After 53 years and more than 1,570 planes, the Boeing 747 finally left the assembly line in Washington state on Tuesday night, en route to becoming a cargo plane.
The once ground-breaking jumbo jet, with its distinctive second-floor bulge, is perhaps the most popular and remarkable aircraft Boeing has ever built. It’s even big enough to carry the Space Shuttle from the landing site in California to the launch site in Florida. And it’s set to launch a new category Virgin Orbit’s spaceship as soon as next week, after carrying it high under its wings.
747 used to be the choice of the rich and glamorous, even royalty. Many films, including James Bond’s 1973 classic “Live and Let Die,” feature airplanes, or settings made to look like first-class lounges upstairs. The 747 still serves as Air Force One, as it did in 1990. Two pre-assembled planes are currently underway to transform into the next generation of presidential jets. Those planes won’t be delivered for at least four years due to delay.
Beyond that use, the 747’s days as a passenger jet are now almost completely over. Airlines have shied away from fuel-hungry four-engine planes like the 747. Rival Airbus
(EADSF) Drop your own two-level jumbo jetthe A380, in 2019.
Boeing has signaled in 2020 that it will stop building the 747, even in freighter form, as customers buy more fuel-efficient 777 freighters or save money by refurbishing the planes. old 747 passenger transport into a transport plane. It has yet to announce plans for the plant in Everett, Washington, where it built the 747, but it is expected to stay open. To build the massive plane, the facility covers 200 million cubic feet, which Boeing says makes it the largest building in the world by volume.

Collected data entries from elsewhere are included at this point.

-- ==== Sys2Proof/Machine/Control.lean ====
section
/-! DEFINITION. Machine/Control.lean: branches, calls and jumps (R83, R142). -/

namespace Sys2Proof.Machine

/-- A PC-relative target: pc + 2 × sext(offset) (R83). -/
def targetOf {n : Nat} (pc : Word) (off : BitVec n) : Word := pc + (sext64 off <<< 1)

/-- The pc of the issuing slot set. -/
def jumpTo (s : State) (t : Word) : State := s.onMe (fun x => { x with regs := { x.regs with pc := t } })

/-- A predicated branch: taken when bit p has the value `v`; the pc moves by `n` otherwise (R142). -/
def branchIf (s : State) (p : Reg) (v : Bool) (target : Word) (n : Nat) : State :=
  if s.me.regs.getP p = v then jumpTo s target else advance s n

/-- BR. -/
def execBr (x : JF) (s : State) : Host.Outcome State Fault Refusal :=
  run {} s (fun _ s => .ok () (jumpTo s (targetOf s.me.regs.pc x.off)))
/-- CALL: s30 := pc + 4, then the target. -/
def execCall (x : JF) (s : State) : Host.Outcome State Fault Refusal :=
  run { dsts := [30] } s (fun _ s =>
    (writeDst s 30 (s.me.regs.pc + 4)).bind (fun _ t => .ok () (jumpTo t (targetOf s.me.regs.pc x.off))))
/-- BP. -/
def execBp (x : BF) (s : State) : Host.Outcome State Fault Refusal :=
  run {} s (fun _ s => .ok () (branchIf s x.p true (targetOf s.me.regs.pc x.off) 4))
/-- BPN. -/
def execBpn (x : BF) (s : State) : Host.Outcome State Fault Refusal :=
  run {} s (fun _ s => .ok () (branchIf s x.p false (targetOf s.me.regs.pc x.off) 4))

/-- The cause of a jump to an odd target, with eaddr the target (R80, R437 reason 2). -/
def oddTarget {α : Type} (t : Word) : R α := .trap ⟨0x13, t, einfoOf 2 0 false 0⟩ .none

/-- JR. -/
def execJr (x : TF) (s : State) : Host.Outcome State Fault Refusal :=
  run { reason := zeroTFBD x, srcs := [x.a] } s (fun got s =>
    let t := srcVal s got x.a
    if t.getLsbD 0 then oddTarget t else .ok () (jumpTo s t))
/-- CALLR: the target is read before the link is written. -/
def execCallr (x : TF) (s : State) : Host.Outcome State Fault Refusal :=
  run { reason := zeroTFB x, srcs := [x.a], dsts := [x.d] } s (fun got s =>
    let t := srcVal s got x.a
    if t.getLsbD 0 then oddTarget t
    else (writeDst s x.d (s.me.regs.pc + 4)).bind (fun _ s => .ok () (jumpTo s t)))

end Sys2Proof.Machine
end

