/-- A pass whose T values are given: each cell takes round32(acc + U), where U is T itself, or for a free pass that joins
the run before it, the run's T values summed over a tree that is left open (R197, R198). A run may hold TMMAF and TMMAPF:
R198 names the first, R130 free instructions (DESIGN CHOICE, log 177). -/
def accumulate (s : State) (core r tm tn : Nat) (fmt : Word) (free : Bool) (ts : List Nat) : State :=
  let c := s.core core
  let g := fmtGov fmt
  let join := match c.run with
    | some u => free && decide (u.r = r ∧ u.tm = tm ∧ u.tn = tn ∧ u.fmt = fmt ∧ u.ts.length < 4) &&
        decide (Config.freeNat s.free % 2 = 1)
    | none => false
  let run : FreeRun := match c.run with
    | some u => if join then { u with ts := u.ts ++ [ts] } else ⟨r, tm, tn, fmt, c.acc, [ts]⟩
    | none => ⟨r, tm, tn, fmt, c.acc, [ts]⟩
  let cell (i j : Nat) : BitVec 32 :=
    let n := i * tn + j
    let u := treeSum g 0 4 (s.free + 1 + 8 * n) (run.ts.map (fun t => (0, t.getD n 0)))
    BitVec.ofNat 32 (round32 g (addV g.rm (readF g 0 (rd 0 run.base (128 * (r + i) + j)).toNat) (readF g 0 u)))
  let acc := (upFrom 0 tm).foldl (fun m i => wrMany 0 m (128 * (r + i)) ((upFrom 0 tn).map (cell i))) c.acc
  { s.onCore core (fun y => { y with acc := acc, run := if free then some run else none }) with
    free := if free then s.free + 1 + 8 * tm * tn else s.free }

/-- The checks of a pass (R196), for the mode it needs; the half-1 core of a pair reads no scales (R199). A pass of scale 0
whose vb is not 0 carries reason 14: R196 names no reason for it (DESIGN CHOICE, log 174). -/
def passSpec (mode : Nat) (half : Bool) (v : Vec) (sh : Shape) (o : VOp) : LaneSpec :=
  let sc := fmtScale o.fmt
  let vec := sc = 2 ∨ sc = 3
  let scales := if vec then [(o.b, sh.g)] else []
  let tm := v.rowsM
  { reads := (o.a, sh.g) :: (if half then [] else scales)
    align := (o.a, sh.g, sh.g) :: scales.map (fun e => (e.1, sh.g, sh.g))
    always := true
    bad := [(13, decide (sh.segs ≠ 1)), (9, fmtReserved o.fmt || decide (sh.ew ≠ tileW v.tileI8 v.tileA)),
      (14, decide (v.tileMode ≠ mode ∨ 128 < (o.val 0).toNat + tm ∨ sc = 1 ∨ (sc = 0 ∧ o.b ≠ 0) ∨
        sh.max < tm * v.depthK ∨ (sc = 2 ∧ sh.w * sh.g < tm * 32)))]
    effect := fun s v => .ok s v [] }

/-- The T values of a pass in row order, from the sums of its cells. -/
def passTs (sh : Shape) (o : VOp) (v : Vec) (sB : Nat) (sum : Nat → Nat → FVal) : List Nat :=
  (upFrom 0 v.rowsM).flatMap (fun i => (upFrom 0 v.colsN).map (fun j =>
    promoteT (fmtGov o.fmt) (sum i j) (rowScale sh o v i) sB))

/-- A pass changes nothing for an empty tile. -/
def emptyTile (v : Vec) : Bool := decide (v.rowsM = 0 ∨ v.colsN = 0 ∨ v.depthK = 0)

/-- A pass on a block that a scrub could not correct is a device fault (R428, R496). -/
def passPoison (s : State) (k : Nat) : State :=
  if (s.core (coreOf k)).blkBad then
    { s with agenda := .event (.uncorrectedError (s.slot k).asidN 4 (coreOf k)) :: s.agenda }
  else s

Passenger versions of the plane can carry between 400 and 500 passengers, up to twice as many passengers as one of Boeing’s current wide-body jets, the 787-8 Dreamliner. But Boeing hasn’t built a passenger version of the 747 since delivering the last one to Korean Airlines in 2017. The final 747 will go to Atlas Air Worldwide Holdings.
(AAWW), will operate the aircraft for Swiss logistics company Kuehne+Nagel. Tuesday’s final plane will be shipped to another Boeing facility for paint and other final details, before being delivered to Atlas early next year.
According to aeronautical analysis firm Cirium, today only 44 passenger versions of the 747 remain in service. More than half of them – 25 – flew by Lufthansa.
That total is down from the more than 130 that were in service as passenger planes at the end of 2019, just before the pandemic crippled demand for air travel, especially on mainly international routes. using 747s and other widebody aircraft. Most passenger versions of the jet were grounded in the early months of the pandemic and never returned to service.
But there are still 314 747 freighters in use, according to Cirium, many of which were originally used as passenger planes before being converted into freighters.
“The 747-8 is an amazingly capable aircraft, with a capacity that no other transport aircraft in production can match,” UPS said in 2020. when Boeing signaled that it would soon stop construction jet plane. “With a maximum payload capacity of 307,000 lbs., we use them on high-volume, long-haul routes connecting Asia, North America, Europe and the Middle East.”
The current version of the 747 is 250 feet and 2 inches long, making it the longest commercial aircraft currently in use, or twice the length of the Wright Brothers’ first flight. It has a wingspan of 224 feet and 5 inches.
Boeing delivered the first 747 passenger jet in December 1969 to two defunct airlines – TWA and Pan Am. Delta Airlines
(DAL) was the last US airline to fly a passenger version of the plane, also in 2017. It was the last year of the last 747 US passenger flights – by both Delta and United.
(UAL) — has attracted a large fanbase of the aircraft, a testament to its enduring popularity.
– Jackie Wattles of CNN contributed to this report
Correction: An earlier version of this article misrepresented Virgin using a 747 to launch rockets into space.